There could be 140 million ‘climate migrants’ by 2050

The World Bank has warned that climate change could push tens of millions of people in the developing world to migrate both inside and outside their own countries.

The Bank analysed the impact of ‘slow-onset’ climate change and migratory patterns in three developing regions in the world: Sub-Saharan Africa, South Asia, and Latin America. These slow impacts included water stress, crop failure and the rise in sea levels, which could cause inhabitants to move to more viable areas in order to make a living.

Analysts stated that unless urgent action is taken to mitigate against climate change and develop strong development policies in response, these regions could see 143 million new climate migrants. The focus on slow-onset impacts rather than higher ones, such as hurricanes and floods, also means the estimate is at the low end. However, concerted efforts to make these regions more climate resilient could reduce this figure by up to 80 percent.

The Bank’s modelling of the demographics, economies and climate susceptibility of these regions helped identify certain hotspots for migration. For example, within East Africa a high level of migration was expected from bodies of water, such as Lake Victoria, which currently sustains millions of livelihoods.

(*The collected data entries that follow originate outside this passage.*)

/-- RELEASE of the source of an ADOPT in progress: the steps of the adoption, which R317 gives 50 ms, are done by then. DESIGN
CHOICE (log entry 115). -/
def State.adoptEarly (s : State) (c : Nat) : State :=
  match s.ledger.job with
  | some j =>
    if j.op = 2 ∧ j.src = c then
      let s1 := s.adoptMove j
      { s1 with ledger := { s1.ledger with job := some { j with op := 3 } } }
    else s
  | none => s

/-! ### Regions (R310, R312) -/

/-- The rows of logical lane `l` (R190). -/
def laneRows (l : Nat) : List Nat := if l = 85 then [510, 511] else (List.range 6).map fun j => 6 * l + j

/-- The bands that a record's region meets in a source of `bands` bands, as intervals (lowest, highest). -/
def Rec.bandSpans (r : Rec) (bands : Nat) : List (Nat × Nat) :=
  match r.kind with
  | 1 => [(r.a / 32, r.a / 32)]
  | 2 => [(r.b / 256, r.b / 256)]
  | 3 => if r.b = 0 then [] else [(r.a / 256, (r.a + r.b - 1) / 256)]
  | 4 => [(r.b, r.b)]
  | _ =>
    ((List.range 86).filter fun l => r.lanes.testBit l).flatMap fun l =>
      (laneRows l).filterMap fun (row : Nat) =>
        let off : Int := 256 * (r.bLo : Int) - 16 * row - r.y0
        let lo := max 0 ((r.a : Int) + off)
        let hi := min (256 * (bands : Int) - 1) ((r.b : Int) + off)
        if lo ≤ hi then some (lo.toNat / 256, hi.toNat / 256) else none

/-- The region meets a tile (R312). -/
def Rec.meetsTile (r : Rec) (bands t b : Nat) : Bool :=
  (r.bandSpans bands).any (fun p => p.1 ≤ b && b ≤ p.2) &&
    (match r.kind with
     | 1 => r.a == 32 * b + t
     | 2 => r.a % 8192 / 256 == t
     | 4 => r.a / 256 == t
     | _ => true)

/-- The tile of a top-up is formed; every other tile of it is final at admission with code 0 (R312). -/
def State.tileNeeded (s : State) (c t b : Nat) : Bool :=
  !(s.ctx c).side.topup || s.ledger.recs.any fun r => r.takenBy c && r.meetsTile (s.srcBands c) t b

end Sys2Proof.Machine
end

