/-- A trigger (R214): dropped for a lane that waits or is in failover. -/
def State.triggerFailover (s : State) (l : Nat) (target : Option Nat) : State :=
  if (s.bln.fo.map Failover.lane) == some l || s.bln.foWait.any fun p => p.1 == l then s
  else
    match s.bln.fo with
    | some _ => { s with bln := { s.bln with foWait := sins l target s.bln.foWait } }
    | none => s.beginFailover l target

/-- The REMAP of the failover is acknowledged (R213 step 5): the old lane sends the logical one up to the next marker of the
stripe and goes DEEP after it, or at once where no marker of the stripe is left (`dropLeaving`). -/
def State.failoverDone (s : State) : State :=
  match s.bln.fo with
  | none => s
  | some f =>
    let s1 := s.setPlane f.old { s.plane f.old with failed := true }
    let s2 : State :=
      { s1 with
        bln := { s1.bln with
          map := sput f.lane s1.bln.map f.lane f.new, fo := none,
          leaving := (f.old, f.lane) :: s1.bln.leaving } }
    (s2.lanePower.remapDone f.lane f.new 0).serveFailovers 86

/-- BLN_REMAP_CMD (R213). -/
def remapCmdLane (v : Word) (s : State) : State :=
  s.triggerFailover (fld v 0 7) (if wbit v 31 then none else some (fld v 8 7))

/-! ### Test streams and the measurements of a calibration (R216, R218; log entries 74, 106) -/

/-- The stream of a pattern code (R218); the header and first byte of test frames and the contents of a PRBS register, which
is not 0, are free. -/
def State.testStream (s : State) (pattern : Nat) : Stream × State :=
  let w (i : Nat) : Nat := (Config.freeWord (s.draws + i)).toNat
  let taps := prbsTaps pattern
  (if pattern = 0 then .frames ((List.range 8).map fun i => BitVec.ofNat 8 (w i)) (BitVec.ofNat 8 (w 8))
    else .prbs taps.1 taps.2 (max 1 (w 0 % 2 ^ taps.1)),
    { s with draws := s.draws + 9 })

/-- A lane sends the stream of a pattern code from here on. -/
def State.sendStream (s : State) (lane pattern : Nat) : State :=
  let t := s.testStream pattern
  t.2.laneOut (.stream lane t.1)

/-- One bit of the next word of the test stream is inverted, once the lane sends it (R218); which bit is free. -/
def State.testInvert (s : State) : State :=
  let p := s.rf Reg.BLN_TEST_CTL 16 7
  if s.bln.inj && decide ((s.plane p).pwr ≤ 1) then
    ({ s with bln := { s.bln with inj := false }, draws := s.draws + 1 } : State).laneOut
      (.invert p (Config.freeWord s.draws).toNat)
  else s

/-- The test stream begins on the lane under test as soon as its driver is on (R218, R220). -/
def State.startTest (s : State) : State :=
  let p := s.rf Reg.BLN_TEST_CTL 16 7
  if s.underTest p && decide ((s.plane p).pwr ≤ 1) then (s.sendStream p (s.rf Reg.BLN_TEST_CTL 8 3)).testInvert else s

/-- The lanes that a calibration measures. -/
def State.calLanes (s : State) : List Nat := (List.range 96).filter fun p => !(s.plane p).failed

/-- FAR_LOOP on for the next lane that a calibration measures, once it is awake (R216 step 2). -/
def State.calSend (s : State) : State :=
  match s.bln.calTodo.dropWhile fun p => (s.plane p).failed with
  | [] => { s with bln := { s.bln with calTodo := [] } }
  | p :: rest =>
    let s1 : State := { s with bln := { s.bln with calTodo := p :: rest } }
    if s.bln.calSeq.isSome || 2 ≤ (s.plane p).pwr then s1
    else ({ s1 with bln := { s1.bln with calSeq := some s1.bln.nextSeq } } : State).sendCmd 5 (2 ^ 31 + p) 0

/-- The FAR_LOOP of the lane being measured is acknowledged (R216 step 2): COM every 64 code groups, PRBS7, FAR_LOOP off,
then the next lane. -/
def State.calLooped (s : State) : State :=
  match s.bln.calTodo with
  | [] => s
  | p :: rest =>
    let s1 := (((s.laneOut (.stream p (.coms 64))).sendStream p 1).sendSkips p).sendCmd 5 p 0
    ({ s1 with bln := { s1.bln with calTodo := rest, calSeq := none } } : State).calSend

/-! ### Acknowledgement and resend (R180, R205) -/

/-- ACK has reached a SEQ (R205). DESIGN CHOICE (log entry 127): it is at most 32,767 beyond it modulo 65,536. -/
def ackReaches (ack seq : Nat) : Bool := (ack + 65536 - seq) % 65536 < 32768

/-- Take an ACK (R205, R180 step 3, R213 step 5, R216 step 2). -/
def State.takeAck (s : State) (ack : Nat) : State :=
  let done := s.bln.cmds.filter fun c => ackReaches ack c.seq
  let left := s.bln.cmds.filter fun c => !ackReaches ack c.seq
  let foAck := done.any fun c => c.op == 4 && (s.bln.fo.bind Failover.seq) == some c.seq
  let s1 : State := { s with bln := { s.bln with cmds := left, ack := ack } }
  let s2 := if (done.any fun c => c.op == 2) && !s1.killsWaiting then s1.raise Ev.ALM_KILL_ACKED 0 else s1
  let s3 := if foAck then s2.failoverDone else s2
  if s.bln.calSeq.any fun q => ackReaches ack q then s3.calLooped else s3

The World Bank’s Chief Executive Officer, Kristalina Georgieva, commented: “We have a small window now, before the effects of climate change deepen, to prepare the ground for this new reality”

“Steps cities take to cope with the upward trend of arrivals from rural areas and to improve opportunities for education, training and jobs will pay long-term dividends. It’s also important to help people make good decisions about whether to stay where they are or move to new locations where they are less vulnerable”.

As a result of its findings, the Bank recommends cutting global greenhouse gas emissions to reduce the scale of the problem; transforming development planning to focus more on climate migration, and greater investment in data to better understand the issue.

“Without the right planning and support, people migrating from rural areas into cities could be facing new and even more dangerous risks,” said the report’s team lead Kanta Kumari Rigaud. “We could see increased tensions and conflict as a result of pressure on scarce resources. But that doesn’t have to be the future. While internal climate migration is becoming a reality, it won’t be a crisis if we plan for it now”.